PROMPT: Report all lines in the records that hold the string "hbell".

RECORDS FOR PROCESSING:
━━━
-- ==== Sys2Proof/WellFormed.lean ====
section
/-! DEFINITION. Well-formed commands: operands inside the ranges that the rules give their fields (R2, R8, R9, R57, R65, R86,
R108, R110, R186, R198, R284, R312). -/

namespace Sys2Proof

/-- Job contexts 0 to 63 (R312). -/
def jobOk (j : Nat) : Bool := decide (j < 64)

/-- Core slots 0 to 191 (R9). -/
def coreOk (c : Nat) : Bool := decide (c < 192)

/-- Dies D0 to D3 (R8). -/
def dieOk (d : Nat) : Bool := decide (d < 4)

/-- Stacks H0 to H11 (R8). -/
def stackOk (h : Nat) : Bool := decide (h < 12)

/-- Ports FP0 to FP15 (R181). -/
def portOk (p : Nat) : Bool := decide (p < 16)

/-- A task of a job context. -/
def TaskRef.ok (t : TaskRef) : Bool := jobOk t.job

/-- A channel of a job context: a die channel has a die as its owner (R86, R430). -/
def ChanRef.ok (c : ChanRef) : Bool := jobOk c.job && (!c.die || dieOk c.owner)

/-- A command of queues 0 to 131 (R284). -/
def CmdRef.ok (r : CmdRef) : Bool := decide (r.queue < 132) && decide (r.sequence < 2 ^ 32)

/-- A 32-byte instruction word (R57, R65). -/
def wordOk (w : Bytes) : Bool := w.length == 32

/-- A 256-byte flit with its 24 codewords (R186). -/
def Flit.ok (f : Flit) : Bool := f.bytes.length == 256 && f.codes.length == 24

/-- A message whose header fields fit R198 and whose content is at most 4,096 bytes. -/
def Msg.ok (m : Msg) : Bool :=
  decide (m.hdr.tag < 8192) && decide (m.hdr.reason < 65536) && decide (m.hdr.length ≤ 4096) && decide (m.hdr.job < 2 ^ 32) &&
    decide (m.hdr.membership < 2 ^ 64) && decide (m.content.length ≤ 4096) && (m.hdr.opcode == 0x02 || m.content.length == m.hdr.length)

/-- A message on a port. -/
def onPort (p : Nat) (m : Msg) : Bool := portOk p && m.ok

/-- A unit that can idle exists (R404). -/
def IdleUnit.ok : IdleUnit → Bool
  | .core c => coreOk c
  | .die d => dieOk d
  | .device => true

/-- A reset domain by kind: device 0, core 1, die 2, port 3, Switrak 4, management 5 (R345). -/
def Domain.ok (d : Domain) : Bool :=
  match d.kind with
  | 1 => coreOk d.index
  | 2 => dieOk d.index
  | 3 => portOk d.index
  | k => decide (k ≤ 5) && d.index == 0

/-- A command whose operands are in range. -/
def Instr.wf : Instr → Bool
  | .mma t w _ => t.ok && wordOk w
  | .vadd t w | .vsub t w | .vmul t w | .vfma t w | .vdiv t w | .vsqrt t w | .vmax t w | .vmin t w | .vcvt t w | .vexp t w
  | .vlog t w | .vrsqrt t w | .vtanh t w | .verf t w | .vsigm t w | .vrsum t w | .vrmax t w | .vrmin t w | .vperm t w
  | .vwsum t w | .vptree t w | .vrand t w | .vrndu t w | .vld t w | .vst t w => t.ok && wordOk w
  | .recomputeVote c _ | .coreFence c | .sectionOverrun c | .preempt c _ | .sliceEnd c | .testDue c | .testForced c
  | .testDone c _ _ | .pacingWake c => coreOk c
  | .scalarOperation t _ _ _ _ _ => t.ok
  | .ppoint t | .tilekey t _ | .pacingPulse t | .epoch t _ | .lsexp t | .taskReady t => t.ok
  | .phase t _ n ns => t.ok && decide (n < 256) && decide (ns < 2 ^ 32)
  | .pace t l _ => t.ok && decide (l < 256)
  | .controllerWait t l n => t.ok && decide (l < 256) && decide (n < 65536)
  | .chgoStart t d n _ | .chgoRetry t d n _ | .chgoNext t d n _ | .chgoAbort t d n _ | .chclr t d n _ | .chstat t d n =>
    t.ok && decide (n < if d then 32 else 16)
  | .nonfin t v => t.ok && decide (v < 65536)
  | .optupd t o => t.ok && decide (o < 2 ^ 23)
  | .update t h o => t.ok && stackOk h && decide (o < 2 ^ 23)
  | .updateDescriptorRun h => stackOk h
  | .collstart t o => t.ok && decide (o < 2 ^ 23)
  | .collectiveInstanceDone j _ | .hingeCopyDone j _ | .hingeCopyFail j _ | .verdict j _ | .gatherWindowClose j
  | .lineupAllowance j | .proposalTimeout j | .repropose j | .isolate j | .readyDeadline j | .inclusion j _ _ _ _ => jobOk j
  | .cready t v => t.ok && decide (v < 65536)
  | .batch t _ _ => t.ok
  | .sexit t n => t.ok && decide (n < 16384)
  | .dmaEnd c | .move c | .loop c | .wait c | .signal c => c.ok
  | .hbmScrub h w n _ => stackOk h && decide (w + n ≤ 2 ^ 33)
  | .hingePrepare r | .hingeAbandon r | .groupSet r | .portStop r | .portConfigure r | .portStart r | .portStatus r | .routeSet r
  | .membershipSet r | .membershipRemove r | .membershipStatus r | .commandTimeout r | .nop r | .jobConfigure r | .jobWait r
  | .detEnforce r | .jobUnload r | .jobStart r | .jobStop r | .cast r | .lend r | .reclaim r | .streamStatus r | .testRun r | .healthRead r | .firmwareWrite r | .firmwareActivate r | .attest r
  | .profileSet r | .wakeBudget r => r.ok
  | .hingeSwitch r _ | .reshard r _ | .jobLoad r _ | .recast r _ | .streamAdmit r _ | .streamEnd r _ | .streamSet r _ => r.ok
  | .farEndTraining p | .trainTime p | .lossOfLight p | .retryTimeout p => portOk p
  | .trainingDone p _ | .retrainDone p _ => portOk p
  | .laneLossOfLock p l => portOk p && decide (l < 16)
  | .dataFlit p f | .idleFlit p f => portOk p && f.ok
  | .messageForward p v => portOk p && decide (v < 8)
  | .write p m | .read p m | .readData p m | .writeAck p m | .nak p m => onPort p m
  | .term p m | .data p m | .collectiveCredit p m | .collectiveCounts p m | .heartbeat p m | .goodbye p m | .evict p m => onPort p m
  | .summary p m _ _ _ => onPort p m
  | .suspect p m _ _ _ => onPort p m
  | .propose p m _ _ _ _ => onPort p m
  | .lineup p m _ _ => onPort p m
  | .turn p m _ _ _ => onPort p m
  | .abandon p m _ => onPort p m
  | .ready p m _ _ => onPort p m
  | .jobWideCommand p m _ => onPort p m
  | .busyResend p t | .transportTimeout p t => portOk p && decide (t < 8192)
  | .heartbeatPeriod | .heartbeatSilence _ | .patinaDecay | .flashCopy | .mbGo _ | .mbRefusedClear | .maquette | .logRead | .dumpRead
  | .bulkCopyDone | .dumpCopyFail _ _ | .portGoodbye | .lasersOff | .fenceAll | .deviceReset | .powerOff => true
  | .doorbell q _ | .ringEnable q _ | .ringDisable q _ | .commandRead q _ _ => decide (q < 132)
  | .registerWrite o n _ => decide (o < 0x10000) && (n == 4 || n == 8)
  | .resetDrainEnd d | .resetDone d _ | .escalate d _ | .correctedSummary d => d.ok
  | .deviceHeld _ | .resetNFall | .resetNRise | .nerurStall _ | .kpEventClear _ | .i3cEntdaa _ | .i3cPrivateWrite _ | .i3cPrivateRead _ => true
  | .thermalTrip d _ | .regulatorStep d _ | .thermalThrottle d _ => dieOk d
  | .nerurReady | .nerurReadyTimeout | .powerWindow _ _ | .powerUp | .powerLoss | .overvoltage _ | .evtIn0Fall | .evtIn1Fall
  | .evtIn1Rise | .adapterAcknowledgement _ _ | .adapterWindowTableWrite _ _ | .goodbyeRepeat | .evtIn0Rise | .logMirrorComplete => true
  | .idleEntry u | .wakeEvent u => u.ok

end Sys2Proof
end

section
/-! SUPPORT. The scope's statements: what the part holds right after reset, and what no run of commands changes (R1, R307). -/

namespace Sys2Proof.Machine

variable {s t : State} {i : Instr}

/-! ## What one step leaves: the fused identity and the rest of the queue -/

/-- Whatever a command does to the other fields, the identity and the queue of its next state are put back by `keep`. Only
OVERVOLTAGE has an outcome of its own beside that (R428). -/
theorem exec_next_eq_keep (h : exec i s = .next t) : ∃ u, t = s.keep u := by
  cases i with
  | overvoltage v =>
    change execOvervoltage v s = .next t at h
    unfold execOvervoltage at h
    split at h
    · cases h
    · exact ⟨_, (Host.Outcome.next.inj h).symm⟩
  | _ => exact ⟨_, (Host.Outcome.next.inj h).symm⟩

/-- The tick of an empty queue restores the identity and the queue as a command does. -/
theorem idleStep_next_eq_keep (h : idleStep s = .next t) : ∃ u, t = s.keep u := by
  unfold idleStep at h
  split at h
  · exact ⟨_, (Host.Outcome.next.inj h).symm⟩
  · exact ⟨s, (Host.Outcome.next.inj h).symm⟩

/-- A step takes the front command, if there is one, adds none, and keeps what is fused (R307). -/
theorem step_next_ident_pending (h : step s = .next t) : t.ident = s.ident ∧ t.pending = s.pending.tail := by
  unfold step at h
  split at h
  next c rest hp =>
    obtain ⟨u, rfl⟩ := exec_next_eq_keep h
    simp [hp]
  next hp =>
    obtain ⟨u, rfl⟩ := idleStep_next_eq_keep h
    simp [hp]

/-! ## Runs -/

/-- A run of one step more that ends in a next state begins with a step that does. -/
theorem run_succ_next (M : Host.Core) {n : Nat} {s t : M.State} (h : M.run (n + 1) s = .next t) :
    ∃ u, M.step s = .next u ∧ M.run n u = .next t := by
  unfold Host.Core.run at h
  split at h
  next u hu => exact ⟨u, hu, h⟩
  all_goals cases h

/-- A run of `n` steps keeps what is fused and takes `n` commands from the front of the queue, or all there are. -/
theorem run_next_ident_pending (n : Nat) (h : Host.Core.run Sys2Proof.core n s = .next t) :
    t.ident = s.ident ∧ t.pending = s.pending.drop n := by
  induction n generalizing s with
  | zero =>
    cases Host.Outcome.next.inj h
    simp
  | succ n ih =>
    obtain ⟨u, hu, hrun⟩ := run_succ_next Sys2Proof.core h
    obtain ⟨hid, hq⟩ := step_next_ident_pending hu
    obtain ⟨hid', hq'⟩ := ih hrun
    exact ⟨hid'.trans hid, by rw [hq', hq, List.drop_tail]⟩

/-- The identity block of the register window follows from the fused identity (R306, R307). -/
theorem windowByte_eq_of_ident (hid : t.ident = s.ident) {o : Nat} (ho : o < 0x38) : t.windowByte o = s.windowByte o := by
  have hlow : o < 0x1000 := by omega
  have hreg : t.identReg (o / 8 * 8) = s.identReg (o / 8 * 8) := s.identReg_congr hid (by omega)
  simp only [State.windowByte, if_pos hlow, hreg]

/-! ## The doorbells after reset (R286) -/

/-- A ring whose RING_CFG and HEAD are zero reads as zero bytes. -/
theorem doorbellByte_eq_zero {o : Nat} (hc : (s.ring (o / 16)).cfg = 0) (hh : (s.ring (o / 16)).head = 0) : s.doorbellByte o = 0 := by
  have hz : toLe 8 0 ++ toLe 4 0 ++ toLe 4 0 = List.replicate 16 0 := by decide
  simp only [State.doorbellByte, hc, hh, hz, List.getD_eq_getElem?_getD,
    List.getElem?_getD_replicate_default_eq, ite_self]

/-- Every ring after reset is the ring that nobody has enabled. -/
theorem ring_reset (q : Nat) : State.reset.ring q = {} :=
  (List.getD_eq_getElem?_getD ..).trans (List.getElem?_getD_replicate_default_eq ..)

end Sys2Proof.Machine

open Sys2Proof Sys2Proof.Machine

/-- Settles O4: every step restores the fused identity and leaves the queue's tail, and a run is an iteration of that. -/
theorem fusedIdentityKeptByEveryRun : Obligations.FusedIdentityKeptByEveryRun := by
  intro n s t hlegal hrun
  obtain ⟨hid, hq⟩ := run_next_ident_pending n hrun
  exact ⟨hid, hid ▸ hlegal, fun _ ho => windowByte_eq_of_ident hid ho, hq⟩

/-- Settles O2: the doorbell block by the one ring that every queue holds after reset, each other register by its value. -/
theorem resetStateIsAsTheManualGives : Obligations.ResetStateIsAsTheManualGives := by
  have hbell : ∀ o < 0x840, State.reset.doorbellByte o = 0 := fun o _ =>
    doorbellByte_eq_zero (by rw [ring_reset]; rfl) (by rw [ring_reset])
  refine ⟨?jobs, rfl, ?ports, hbell, rfl, rfl, rfl, rfl, rfl, ?ident, rfl, ?legal⟩
  case jobs => decide
  case ports => decide
  case ident => decide
  case legal => decide

end

section
/-! SUPPORT. A vector instruction that has issued: the job it finds, and the next state that its results leave. VRAND and VRNDU (R73) are
instances. -/

namespace Sys2Proof.Machine

variable (s : State) {t : TaskRef} {k : Task}

/-! ## A vector instruction that has issued -/

/-- Issuing changes the job's tasks alone: its seed, its step register and all its other parts stay. -/
theorem State.job_unitDid (core : Nat) (hk : s.task t = some k) (f : Task → Task) :
    (s.unitDid t core f).job t.job =
      { s.job t.job with tasks := (s.job t.job).tasks.modify t.task fun x => f { x with atPoint := false } } :=
  s.job_setTask hk _

@[simp] theorem State.unitDid_draws (core : Nat) (f : Task → Task) : (s.unitDid t core f).draws = s.draws := rfl

/-- Results put in dst after the issue are the whole of the instruction: issue and results change the task once, and SIGNAL goes by the
task's home die, which neither changes. -/
theorem State.vecDone_unitDid (hk : s.task t = some k) (w : VecWord) (f : Fmt) (xs : List Nat) :
    (s.unitDid t k.core id).vecDone t w f xs = s.vecDid t k w f xs := by
  simp only [State.vecDone, s.task_unitDid k.core hk, s.unitDid_setTask]
  rfl

/-! ## VRAND and VRNDU (R73) -/

theorem exec_vrand (word : Bytes) : exec (.vrand t word) s = .next (s.keep (doVrand t word s)) := rfl

theorem exec_vrndu (word : Bytes) : exec (.vrndu t word) s = .next (s.keep (doVrndu t word s)) := rfl

section Issued

variable {word : Bytes} {w : VecWord} (hc : s.canIssue t = true) (hk : s.task t = some k) (hw : VecWord.ofBytes word = w)
  (hfmt : Fmt.ofCode w.fmt = some .fp32 ∨ Fmt.ofCode w.fmt = some .int32)

include hc hk hw hfmt

/-- VRAND draws by the seed and the step register that the job had before the issue. -/
theorem doVrand_eq_vecDid (hop : w.op = 0x68) :
    doVrand t word s = s.vecDid t k w .int32 ((List.range w.count).map fun i =>
      (randomWord (s.job t.job).seed ((w.aux + i) % 2 ^ 64) (s.job t.job).train.step (w.imm % 65536)).toNat) := by
  simp [doVrand, s.issueUnit_eq hc hk, hw, hop, hfmt, s.job_unitDid k.core hk, s.vecDone_unitDid hk]

/-- VRNDU draws from the count of draws that the issue left alone. -/
theorem doVrndu_eq_vecDid (hop : w.op = 0x69) :
    doVrndu t word s = { s.vecDid t k w .int32 ((List.range w.count).map fun i => (Config.entropy (s.draws + i)).toNat) with
      draws := s.draws + w.count } := by
  simp [doVrndu, s.issueUnit_eq hc hk, hw, hop, hfmt, s.vecDone_unitDid hk]

end Issued

end Sys2Proof.Machine

open Sys2Proof Sys2Proof.Machine

/-- Settles O11: both rows are an issue followed by one vector result, and the issue leaves the seed, the step register and the count of
draws as they were. -/
theorem randomNumberResults : Obligations.RandomNumberResults := by
  intro s t k word hc hk w hfmt
  refine ⟨fun hop => ?vrand, fun hop => ?vrndu⟩
  case vrand => rw [exec_vrand, doVrand_eq_vecDid s hc hk rfl hfmt hop]
  case vrndu => rw [exec_vrndu, doVrndu_eq_vecDid s hc hk rfl hfmt hop]

end

section
/-! SUPPORT. VCVT, VWSUM and VPTREE (R70, R71, R429): an issue followed by one vector result. -/

namespace Sys2Proof.Machine

variable (s : State) {t : TaskRef} {k : Task}

theorem exec_vcvt (word : Bytes) : exec (.vcvt t word) s = .next (s.keep (doVcvt t word s)) := rfl

theorem exec_vwsum (word : Bytes) : exec (.vwsum t word) s = .next (s.keep (doVwsum t word s)) := rfl

theorem exec_vptree (word : Bytes) : exec (.vptree t word) s = .next (s.keep (doVptree t word s)) := rfl

@[simp] theorem State.unitDid_mem (core : Nat) (f : Task → Task) : (s.unitDid t core f).mem = s.mem := rfl

section Issued

variable {word : Bytes} {w : VecWord} (hc : s.canIssue t = true) (hk : s.task t = some k) (hw : VecWord.ofBytes word = w)

include hc hk hw

/-- VCVT puts the converted elements of the pair in dst. -/
theorem doVcvt_eq_vecDid {src dst : Fmt} (hop : w.op = 0x48) (hpair : vcvtPair w = some (src, dst)) :
    doVcvt t word s = s.vecDid t k w dst ((k.vget w.a src w.count).map (convElem src dst .plain)) := by
  simp [doVcvt, s.issueUnit_eq hc hk, hw, hop, hpair, s.vecDone_unitDid hk]

theorem doVwsum_eq_vecDid {fa fb : Fmt} (hop : w.op = 0x60) (hlen : w.imm % 256 = 32 ∨ w.imm % 256 = 64 ∨ w.imm % 256 = 128)
    (ha : Fmt.ofCode w.fmt = some fa) (hb : Fmt.ofCode (bitsOf w.imm 8 8) = some fb) (hpair : pairOk fa fb = true) :
    doVwsum t word s =
      let ps := List.zipWith Num.mul ((k.vget w.a fa w.count).map (decodeFloat fa)) ((k.vget w.b fb w.count).map (decodeFloat fb))
      s.vecDid t k w .fp32 (chunkSums (w.imm % 256) ps.length ps) := by
  simp [doVwsum, s.issueUnit_eq hc hk, hw, hop, hlen, ha, hb, hpair, s.vecDone_unitDid hk]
━━━
RESPONSE TO THE EXERCISE:
  have hbell : ∀ o < 0x840, State.reset.doorbellByte o = 0 := fun o _ =>
  refine ⟨?jobs, rfl, ?ports, hbell, rfl, rfl, rfl, rfl, rfl, ?ident, rfl, ?legal⟩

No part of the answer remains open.